L’alternance : le pari de la responsabilité et de la reconstruction
Les élections récentes ont rebattu les cartes. L’arrivée au pouvoir d’une coalition de droite libérale et conservatrice a marqué un tournant radical. Portée par l’exaspération populaire et le sentiment d’un déclin injustifié, cette nouvelle majorité a promis de rendre au Chili sa vitalité, son attractivité et son rôle pivot dans la région.
Le mot d’ordre est clair : stabilité, ouverture et alliance avec ceux qui réussissent.
Dans cette recomposition, Israël apparaît non seulement comme un partenaire naturel, mais aussi comme un modèle économique et technologique. Les liens historiques entre les deux nations, notamment à travers leurs communautés entrepreneuriales et scientifiques, offrent une base solide à un rapprochement durable.

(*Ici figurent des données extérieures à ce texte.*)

-- ==== Sys2Proof/Machine/Bus.lean ====
section
/-! DEFINITION. The peripheral region as a whole: what a write and a read of any register do, the commit locks, the reset of a core and the rows for registers without a row of their own (R8 to R11, R233, R234, R333, R343, R345, R377, R407). -/

namespace Sys2Proof.Machine

/-- The COMMIT register of a block. -/
def commitAddr : LockBlk → Nat
  | .flk => FLK_COMMIT
  | .pha => PHA_COMMIT
  | .anv => ANV_COMMIT
  | .rlc => RLC_COMMIT
  | .icu => ICU_COMMIT
  | .hif => HIF_COMMIT

/-- Its LOCK field. -/
def commitLock : LockBlk → FRef
  | .flk => FLK_COMMIT.LOCK
  | .pha => PHA_COMMIT.LOCK
  | .anv => ANV_COMMIT.LOCK
  | .rlc => RLC_COMMIT.LOCK
  | .icu => ICU_COMMIT.LOCK
  | .hif => HIF_COMMIT.LOCK

/-- A write of 0 to a commit LOCK: it clears in Hold (R407); that of the host interface while HIF_CTL.EN and TEN are 0
(R373). -/
def State.unlock (s : State) (b : LockBlk) : State :=
  let free := match b with
    | .hif => !s.on HIF_CTL.EN && !s.on HIF_CTL.TEN
    | _ => s.mode == modeHold
  if free then s.set (commitLock b) 0 else match b with
    | .icu => s.set ICU_STAT.WIGN 1
    | .rlc => s.set RLC_STAT.WIGN 1
    | .pha => s.set PHA_STAT.WIGN 1
    | _ => s

/-- A write of 1 to a commit LOCK: the block's check. -/
def State.lockBlk (s : State) : LockBlk → State
  | .flk => s.flkLock
  | .pha => s.phaLock
  | .anv => s.anvLock
  | .rlc => s.rlcLock
  | .icu => s.icuLock
  | .hif => s.hifLock

/-- The block whose COMMIT register lies at an address. -/
def commitAt (a : Nat) : Option LockBlk :=
  [LockBlk.flk, .pha, .anv, .rlc, .icu, .hif].find? (fun b => commitAddr b == a)

/-- COMMIT_UNLOCK. -/
def execCommitUnlock (w : Who) (b : LockBlk) (s : State) : Host.Outcome State Fault Refusal :=
  runs (wfCommitUnlock w b) s (fun s => s.asWrite w (commitAddr b) 0 (fun s => s.unlock b))

/-- Bits of lanes from `i` on. -/
def lanesWord (i : Nat) (f : Nat → Bool) : Word := BitVec.ofNat 32 (maskN 32 (fun j => decide (i + j < 34) && f (i + j)))

/-- Some lane meets a test. -/
def anyLane (f : Nat → Bool) : Nat := b2n ((List.range 34).any f)

/-- ANV_LN_STAT_l as it reads: the inputs of the role that the lane ALIAS names serves, also where lane l itself has come to serve
another (R137; log entry 148), and lane l's own pre-lean counter (R123, R132, R142). -/
def State.laneStat (s : State) (l : Nat) : Word :=
  let m := s.shownLane l
  let put (w : Word) (f : FRef) (b : Bool) := putBits w f.hi f.lo (b2n b)
  let ovr (k : Nat → Nat) := (s.roles m).any (fun r => s.on (EVF_CON.OVR (k r)))
  put (put (put (put (put (s.rd (ANV_LN_STAT l)) (ANV_LN_STAT.SLPEND l) (s.roleIn kSload m)) (ANV_LN_STAT.SLOVR l) (ovr kSload))
    (ANV_LN_STAT.PLPEND l) (s.roleIn kPlean m)) (ANV_LN_STAT.PLOVR l) (ovr kPlean))
    (ANV_LN_STAT.PLACT l) (decide ((s.ln l).pl ≠ 0))

/-- Reads of ANV registers that mirror other state (R127, R142). -/
def State.anvView (s : State) (a : Nat) : Word :=
  let st (f : Nat → FRef) (i : Nat) := lanesWord i (fun l => s.on (f l))
  if a = ANV_STAT then
    let w := s.rd a
    let w := putBits w 4 4 (anyLane (fun l => s.on (ANV_LN_STAT.SHPAR l)))
    let w := putBits w 2 2 (anyLane (fun l => s.on (ANV_LN_STAT.REPAIRED l)))
    let w := putBits w 1 1 (anyLane (fun l => s.on (ANV_LN_STAT.FAULTED l)))
    putBits w 0 0 (anyLane (fun l => s.on (ANV_LN_STAT.WRAP l)))
  else if a = ANV_SWAP_PEND_0 then st ANV_LN_STAT.SWPEND 0
  else if a = ANV_SWAP_PEND_1 then st ANV_LN_STAT.SWPEND 32
  else if a = ANV_WRAP_SUM_0 then st ANV_LN_STAT.WRAP 0
  else if a = ANV_WRAP_SUM_1 then st ANV_LN_STAT.WRAP 32
  else if a = ANV_FLT_SUM_0 then st ANV_LN_STAT.FAULTED 0
  else if a = ANV_FLT_SUM_1 then st ANV_LN_STAT.FAULTED 32
  else if inFam a (ANV_LN_STAT 0) 34 0x40 then s.laneStat (famIdx a (ANV_LN_STAT 0) 0x40)
  else if inFam a (ANV_SH 0 0) 2176 4 then
    let i := famIdx a (ANV_SH 0 0) 4
    s.bankWord (bankKey (i / 64) (1 - s.activeBank (i / 64)) (i % 64))
  else if inFam a (ANV_ACT 0 0) 2176 4 then
    let i := famIdx a (ANV_ACT 0 0) 4
    s.bankWord (bankKey (i / 64) (s.activeBank (i / 64)) (i % 64))
  else s.rd a

/-- Reads of PHA registers that mirror other state (R87): the members of a rail by state. -/
def State.phaView (s : State) (a : Nat) : Word :=
  if inFam a (PHA_RAIL_STAT 0) 32 0x40 then
    let r := famIdx a (PHA_RAIL_STAT 0) 0x40
    let n (k : Nat) := ((s.members r).filter (fun j => s.phState j == k)).length
    BitVec.ofNat 32 (n phActive + 2 ^ 8 * n phBlend + 2 ^ 16 * n phParked + 2 ^ 24 * (n phFailed + n phAbsent))
  else s.rd a

/-- Bit r of a word is set where a field of rail r is not 0. -/
def State.railsWord (s : State) (f : Nat → FRef) : Word := BitVec.ofNat 32 (maskN 32 (fun r => s.on (f r)))

/-- Reads of SNS registers that mirror other state (R113). -/
def State.snsView (s : State) (a : Nat) : Word :=
  if a = SNS_STAT then
    putBits (putBits (s.rd a) 1 1 (b2n (s.railsWord SNS_VS_STAT.FR != 0))) 0 0 (s.get TBU_STAT.ENG_PLL_LOCK)
  else if a = SNS_VFR_SUM then s.railsWord SNS_VS_STAT.FR
  else s.rd a

/-- Reads of RLC registers that mirror other state (R171, R195). -/
def State.rlcView (s : State) (a : Nat) : Word :=
  if a = RLC_STAT then
    putBits (s.rd a) 2 2 (b2n (s.dip && (List.range 32).any (fun r => s.on (RLC_RAIL_STAT.PENDING r))))
  else if a = RLC_PG_SUM then s.railsWord RLC_RAIL_STAT.PG
  else if inFam a (RLC_RAIL_REF 0) 32 0x40 then BitVec.ofNat 32 (s.refOut (famIdx a (RLC_RAIL_REF 0) 0x40))
  else s.rd a

/-- Reads of EVF registers: what mirrors consumers, what VIEW selects, what is wired (R198, R207, R209, R216). -/
def State.evfView (s : State) (tenant : Bool) (a : Nat) : Word :=
  let con (f : Nat → FRef) (i : Nat) :=
    BitVec.ofNat 32 (maskN 32 (fun j => s.on (f (32 * i + j)))) &&& (if tenant then conMask i else 0xFFFFFFFF)
  if a = EVF_STAT then putBits (s.rd a) 0 0 (b2n s.dirty)
  else if inFam a (EVF_PEND 0) 64 4 then con EVF_CON.PEND (famIdx a (EVF_PEND 0) 4)
  else if inFam a (EVF_OVR 0) 64 4 then con EVF_CON.OVR (famIdx a (EVF_OVR 0) 4)
  else if inFam a (EVF_WATCH 0) 16 4 then
    s.rd a &&& (if tenant then s.watchMask (famIdx a (EVF_WATCH 0) 4) else 0xFFFFFFFF)
  else if a = EVF_CH_CFG 0 then 0xC0000000
  else if routeMask a ≠ 0 && s.on EVF_CTL.VIEW then (s.rd a &&& ~~~(routeMask a)) ||| (s.act a &&& routeMask a)
  else s.rd a

/-- Reads of ICU registers: the Tenant world sees the bits of its sources (R315). -/
def State.icuView (s : State) (tenant : Bool) (a : Nat) : Word :=
  let m (b : Nat) := if tenant then s.icuMask (famIdx a b 4) else 0xFFFFFFFF
  if inFam a (ICU_PEND 0) 40 4 then s.rd a &&& m (ICU_PEND 0)
  else if inFam a (ICU_OVR 0) 40 4 then s.rd a &&& m (ICU_OVR 0)
  else s.rd a

/-- What a register reads as, side effects of the read apart. -/
def State.view (s : State) (tenant : Bool) (a : Nat) : Word :=
  match a / 0x100000 with
  | 0x401 => s.phaView a
  | 0x402 => s.snsView a
  | 0x403 => s.anvView a
  | 0x404 => if a = BLW_LATCH_SUM then s.railsWord BLW_PROT_STAT.LATCH else s.rd a
  | 0x405 => s.rlcView a
  | 0x406 => s.evfView tenant a
  | 0x407 => s.icuView tenant a
  | 0x408 =>
    let p := (a - 0x40800000) / 0x10000
    if p < 6 ∧ a = DRV_READY p then s.readySlots p else s.rd a
  | 0x40E =>
    if a = TBU_SUB_SNAP then putBits (s.rd a) 31 31 (b2n s.modePend)
    else if a = TBU_STAT && s.isBw then putBits (s.rd a) 1 1 1
    else s.rd a
  | _ => s.rd a

/-- A READ OF ANY REGISTER of the peripheral region, with its side effects (R8, R9, R42, R105, R429): at no register it
reads 0 (R234). -/
def State.regRead (s : State) (tenant : Bool) (a : Nat) : Word × State :=
  match regAt a with
  | none => (0, s)
  | some r =>
    if tenant && r.keeper then (0, s)
    else if a = TBU_TBC_LO then s.drawn.readTbc (s.freeVal.toNat % s.tickCycles)
    else if a = TBU_BGC_LO then s.readBgc
    else if a = SNS_CAP_STAT then s.readCapStat
    else if inFam a (MFU_CH_POS 0) 8 0x100 then s.readPos (famIdx a (MFU_CH_POS 0) 0x100)
    else (s.view tenant a, s.plainRead a)

/-- The plaintexts of the FW sections of core p in the slot Kindle chose; none where a digest fails or one does not fit the
core's RAM: the slot may have been written since (R377, R381, R383). -/
def State.fwSections (s : State) (p : Nat) : Option (List (Sect × Bytes)) :=
  let k := s.get NVC_KSTAT.SLOT
  let h := s.hdr k
  (h.sects.filter (fun e => e.ty == 3 && nbit e.cores p)).foldl (fun a e =>
    match a, s.plain k h e with
    | some l, some b => if e.fits b then some (l ++ [(e, b)]) else none
    | _, _ => none) (some [])

/-- The payload of a record of type 0x0A (R375): slot, RESULT, the letter of the reset kind, IVER. -/
def kindlePayload (slot res letter iver : Nat) : Bytes := (payloadOf [slot, res, letter]).take 4 ++ leBytes 4 iver ++ leBytes 4 0

/-- Core p starts its base context at an address (R322, R374, R377). -/
def State.startCore (s : State) (p : Nat) (pc : Word) : State :=
  let s := s.modBank p 1 (fun k => { k with pc := pc })
  { s with pmu := { s.pmu with held := modNth s.pmu.held p (fun _ => false) } }.showCore p

/-- Core p is held in core reset. -/
def State.holdCore (s : State) (p : Nat) : State :=
  { s with pmu := { s.pmu with held := modNth s.pmu.held p (fun _ => true) } }.showCore p
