-- ==== Sys2Proof/Machine/Long.lean ====
section
/-! DEFINITION. The long operations and the resumable block instructions (R255 to R259). -/

namespace Sys2Proof.Machine

/-- A long operation that writes G registers of its bank (R255). -/
def longG (o : PyOp) (u : LUnit) (rs : List (Nat × Word)) (s : State) : PyRes :=
  let b := (s.core o.p).bank
  .ok 1 (s.startLong o ⟨u, b, rs.map (fun r => (.g b r.1, r.2)), 0⟩)

/-- One on Gd and Gs in the divider. -/
def divBody (o : PyOp) (f : Word → Word → Word) (_c : Nat) (s : State) : PyRes :=
  longG o .divider [(o.d, f (s.gNow o.p o.d) (s.gNow o.p o.s))] s

/-- DIV. -/
def execDivOp (o : PyOp) (s : State) : Host.Outcome State Fault Refusal := pyRun (wfDivOp o) o 0xC0 1 s (divBody o divOf)

/-- DIVU. -/
def execDivu (o : PyOp) (s : State) : Host.Outcome State Fault Refusal := pyRun (wfDivu o) o 0xC1 1 s (divBody o divuOf)

/-- REM. -/
def execRem (o : PyOp) (s : State) : Host.Outcome State Fault Refusal := pyRun (wfRem o) o 0xC2 1 s (divBody o remOf)

/-- REMU. -/
def execRemu (o : PyOp) (s : State) : Host.Outcome State Fault Refusal := pyRun (wfRemu o) o 0xC3 1 s (divBody o remuOf)

/-- SQRT. -/
def execSqrt (o : PyOp) (s : State) : Host.Outcome State Fault Refusal :=
  pyRun (wfSqrt o) o 0xC4 1 s (divBody o (fun _ b => sqrtOf b))

/-- CORDIC (R257). -/
def execCordic (o : PyOp) (s : State) : Host.Outcome State Fault Refusal :=
  pyRun (wfCordic o) o 0xC5 1 s (fun _ s =>
    let a := s.gNow o.p o.s
    let r := if o.imm = 0 then cordicSincos a else cordicAtan2 a (s.gNow o.p (o.s + 1))
    longG o .cordic [(o.d, r.1), (o.d + 1, r.2)] s)

/-- A long operation of the floating-point divider. -/
def fpLong (o : PyOp) (r : Word × Word) (s : State) : PyRes :=
  .ok 1 (s.startLong o ⟨.fpDivider, (s.core o.p).bank, [(.f o.d, r.1)], r.2⟩)

/-- FDIV. -/
def execFdiv (o : PyOp) (s : State) : Host.Outcome State Fault Refusal :=
  pyRun (wfFdiv o) o 0xC6 1 s (fun _ s => fpLong o (fdivOf (s.rm o.p) (s.fNow o.p o.d) (s.fNow o.p o.s)) s)

/-- FSQRT. -/
def execFsqrt (o : PyOp) (s : State) : Host.Outcome State Fault Refusal :=
  pyRun (wfFsqrt o) o 0xC7 1 s (fun _ s => fpLong o (fsqrtOf (s.rm o.p) (s.fNow o.p o.s)) s)

/-- PROG of the executing bank, replaced. -/
def State.setProg (s : State) (p : Nat) (v : Nat) : State :=
  s.modBank p (s.core p).bank (fun k => { k with prog := BitVec.ofNat 32 v })

/-- What an element of a block instruction does (R258). -/
inductive ElemRes where
  /-- it completes, with what the instruction carries from element to element. -/
  | next (acc : Int) (s : State)
  /-- an exception: code, INFO and fault address. -/
  | fault (code info : Nat) (addr : Word) (s : State)
  /-- the core was reset meanwhile (R333). -/
  | gone (s : State)
  /-- its read waits for the flash (R380). -/
  | waits (s : State)

/-- A read of an element (R258, R230): `n` bytes, from the store buffer where `forward`. -/
def State.elemRead (s : State) (p a n : Nat) (forward : Bool) (k : Word → State → ElemRes) : ElemRes :=
  let code := s.dataCheck p (s.tenantCore p) (s.userCore p) a n .load
  if code ≠ 0 then .fault code 0 (faultAddr code a) s
  else match s.readNow p a n forward with
    | (.val v, s) => k v s
    | (.bad, s) => .fault 10 0 (BitVec.ofNat 32 a) s
    | (.gone, s) => .gone s
    | (.waits, s) => .waits s

/-- A block instruction in progress (R258, R259). -/
structure Block where
  /-- issue slots of an element: one for each port access (R276). -/
  slots : Nat
  /-- element k, from what is carried. -/
  elem : Nat → Int → State → ElemRes
  /-- what is carried, written back where the instruction stops before its end. -/
  save : Int → State → State
  /-- the end. -/
  close : Int → State → State

/-- The elements from `k` on (R259): at an exception or a taken request PROG records the elements completed; at the end PROG
becomes 0. `n` elements run before a request is taken; at an element that waits the core stands. -/
def Block.run (b : Block) (o : PyOp) (total : Nat) : Nat → Nat → Int → State → PyRes
  | n, k, acc, s =>
    if total ≤ k then .ok 0 ((b.close acc s).setProg o.p 0)
    else match n with
      | 0 => .left ((b.save acc s).setProg o.p (2 ^ 31 + k))
      | n + 1 =>
        match b.elem k acc s with
        | .next acc s => b.run o total n (k + 1) acc (s.slots o.p b.slots)
        | .fault code info a s => .exc code info a ((b.save acc s).setProg o.p (2 ^ 31 + k))
        | .gone s => .stay s
        | .waits s => .stay ((b.save acc s).setProg o.p (2 ^ 31 + k))

/-- A BLOCK INSTRUCTION (R258, R259): the count in GN[23:0], from element PROG.ELEM where it was interrupted. -/
def blockBody (o : PyOp) (acc : Int) (b : Block) (s : State) : PyRes :=
  let total := (s.gNow o.p o.n).toNat % 2 ^ 24
  let prog := (s.bankOf o.p (s.core o.p).bank).prog
  let k := if wbit prog 31 then getBits prog 23 0 else 0
  if total ≤ k then .ok 1 ((b.close acc s).setProg o.p 0)
  else b.run o total (match o.stop with
    | some n => min n (total - k)
    | none => total - k) k acc s

/-- BMOV (R258): words copied in ascending order. -/
def execBmov (o : PyOp) (s : State) : Host.Outcome State Fault Refusal :=
  pyRun (wfBmov o) o 0xD0 1 s (fun _ s =>
    let from_ := s.gNow o.p o.s
    let to_ := s.gNow o.p o.d
    blockBody o 0 {
      slots := 2
      elem := fun k _ s =>
        s.elemRead o.p (from_ + BitVec.ofNat 32 (4 * k)).toNat 4 true (fun v s =>
          let a := (to_ + BitVec.ofNat 32 (4 * k)).toNat
          match s.storeCheck o.p a 4 v with
          | (0, s) => .next 0 (s.pushStoreAt o.p 1 ⟨a, leBytes 4 v.toNat, s.tenantCore o.p⟩)
          | (code, s) => .fault code 1 (faultAddr code a) s)
      save := fun _ s => s
      close := fun _ s => s } s)

/-- VMAC (R258, R259, R261): the accumulator pair is written at the end by the MAC unit, and at once where the instruction
stops before; Q sets with the element that saturates. -/
def execVmac (o : PyOp) (s : State) : Host.Outcome State Fault Refusal :=
  pyRun (wfVmac o) o 0xD1 1 s (fun _ s =>
    let a0 := s.gNow o.p o.s
    let b0 := s.gNow o.p o.t
    let acc := sext 64 ((s.gNow o.p (o.d + 1)).toNat * 2 ^ 32 + (s.gNow o.p o.d).toNat)
    let bank := (s.core o.p).bank
    let pair (x : Int) := (BitVec.ofNat 32 (wrapN 64 x), BitVec.ofNat 32 (wrapN 64 x / 2 ^ 32))
    blockBody o acc {
      slots := 2
      elem := fun k acc s =>
        s.elemRead o.p (a0 + BitVec.ofNat 32 (4 * k)).toNat 4 true (fun x s =>
          s.elemRead o.p (b0 + BitVec.ofNat 32 (4 * k)).toNat 4 true (fun y s =>
            let r := macStep o.pfx.sat acc x y
            .next r.1 (if r.2 then s.modCore o.p (fun c => c.write (.status bank stQ) stQ) else s)))
      save := fun acc s => (s.setG o.p bank o.d (pair acc).1).setG o.p bank (o.d + 1) (pair acc).2
      close := fun acc s =>
        s.startLong o ⟨.mac, bank, [(.g bank o.d, (pair acc).1), (.g bank (o.d + 1), (pair acc).2)], 0⟩ } s)

/-- Buffered stores over a word and every accepted write to memory are performed before the word is read (R282). -/
def State.settled (s : State) (p a : Nat) : State := (s.retireOverlap p a 4).deliverMem p

/-- The stored word at an address has a single error, which a read corrects (R286). -/
def State.correctable (s : State) (p a : Nat) : Bool :=
  let k := physOf p (a / 4 * 4)
  (match areaOf k with
   | .peer _ => true
   | .sys => true
   | .cap => true
   | _ => false) && flipCount (s.flipsAt k) == 1

/-- BSCAN (R258, R289): each word is read, never from the store buffer, and the words corrected are counted. -/
def execBscan (o : PyOp) (s : State) : Host.Outcome State Fault Refusal :=
  pyRun (wfBscan o) o 0xD2 1 s (fun _ s =>
    let a0 := s.gNow o.p o.s
    let bank := (s.core o.p).bank
    blockBody o 0 {
      slots := 1
      elem := fun k _ s =>
        let a := (a0 + BitVec.ofNat 32 (4 * k)).toNat
        let s := if s.dataCheck o.p (s.tenantCore o.p) (s.userCore o.p) a 4 .load = 0 then s.settled o.p a else s
        let n := s.correctable o.p a
        s.elemRead o.p a 4 false (fun _ s =>
          .next 0 (if n then s.setG o.p bank o.d (s.gNow o.p o.d + 1) else s))
      save := fun _ s => s
      close := fun _ s => s } s)

/-- CRCB (R258): a byte an element; Gd holds the CRC after each. -/
def execCrcb (o : PyOp) (s : State) : Host.Outcome State Fault Refusal :=
  pyRun (wfCrcb o) o 0xD3 1 s (fun _ s =>
    let a0 := s.gNow o.p o.s
    let bank := (s.core o.p).bank
    blockBody o 0 {
      slots := 1
      elem := fun k _ s =>
        s.elemRead o.p (a0 + BitVec.ofNat 32 k).toNat 1 true (fun v s =>
          .next 0 (s.setG o.p bank o.d (crcStep o.t (s.gNow o.p o.d) (BitVec.ofNat 8 v.toNat))))
      save := fun _ s => s
      close := fun _ s => s } s)

end Sys2Proof.Machine
end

Le retour d’Israël au cœur de la stratégie chilienne : L’un des premiers gestes du nouveau gouvernement a été d’amorcer un dialogue franc avec Jérusalem, exprimant sa volonté de rejoindre le cadre élargi des Accords d’Abraham — que certains appellent déjà à tort ou à raison les “Accords d’Isaac” en allusion à la continuité du projet de paix abrahamique dans la région.
Ce repositionnement diplomatique, au‑delà du symbole religieux ou géopolitique, traduit un calcul économique rationnel : accéder aux innovations israéliennes en matière d’irrigation, de technologies minières, d’agriculture de précision et d’intelligence artificielle appliquée aux ressources naturelles.
Le Chili, qui détient près de la moitié des réserves mondiales de lithium et d’importantes ressources en cuivre et en terres rares, comprend que son avenir dépendra autant de la valorisation de ces richesses que de la modernisation de son appareil productif. En Israël, il trouve un partenaire qui a su transformer un désert en terre d’abondance — une inspiration directe pour ses propres régions arides du nord.
Une alliance bénie par les intérêts communs : Les premiers contacts bilatéraux ont déjà laissé entrevoir des projets concrets : coopération universitaire, transferts de technologies d’irrigation israéliennes vers les exploitations chiliennes, investissements conjoints dans les start‑ups de la transition énergétique.
Sur le plan diplomatique, Santiago pourrait bientôt s’inscrire dans le mouvement historique de normalisation régionale, aux côtés du Maroc ou des Émirats arabes unis, ouvrant ainsi une ère nouvelle de coopération Sud–Sud sous auspices israéliennes et américaines.
Au fond, cette évolution dépasse la simple alternance politique : il s’agit de la réaffirmation d’une identité nationale pragmatique, attachée à la liberté d’entreprendre, consciente de sa responsabilité géoéconomique, et désireuse de s’inscrire dans la modernité. Le Chili ne rompt pas seulement avec un socialisme dogmatique : il renoue avec une vision réaliste du monde, où les nations prospèrent grâce à l’intelligence, la technologie et les alliances éclairées.
Si la bénédiction d’Isaac évoque une promesse de fécondité et de prospérité, elle prend ici un sens bien concret : celui d’un pays riche en ressources naturelles mais longtemps appauvri par la démagogie, qui retrouve aujourd’hui la voie de la responsabilité, de l’innovation et du dialogue.
Le Chili du renouveau entend bien faire mentir son passé récent et redevenir, avec Israël à ses côtés, un modèle de stabilité et d’audace pour tout le continent.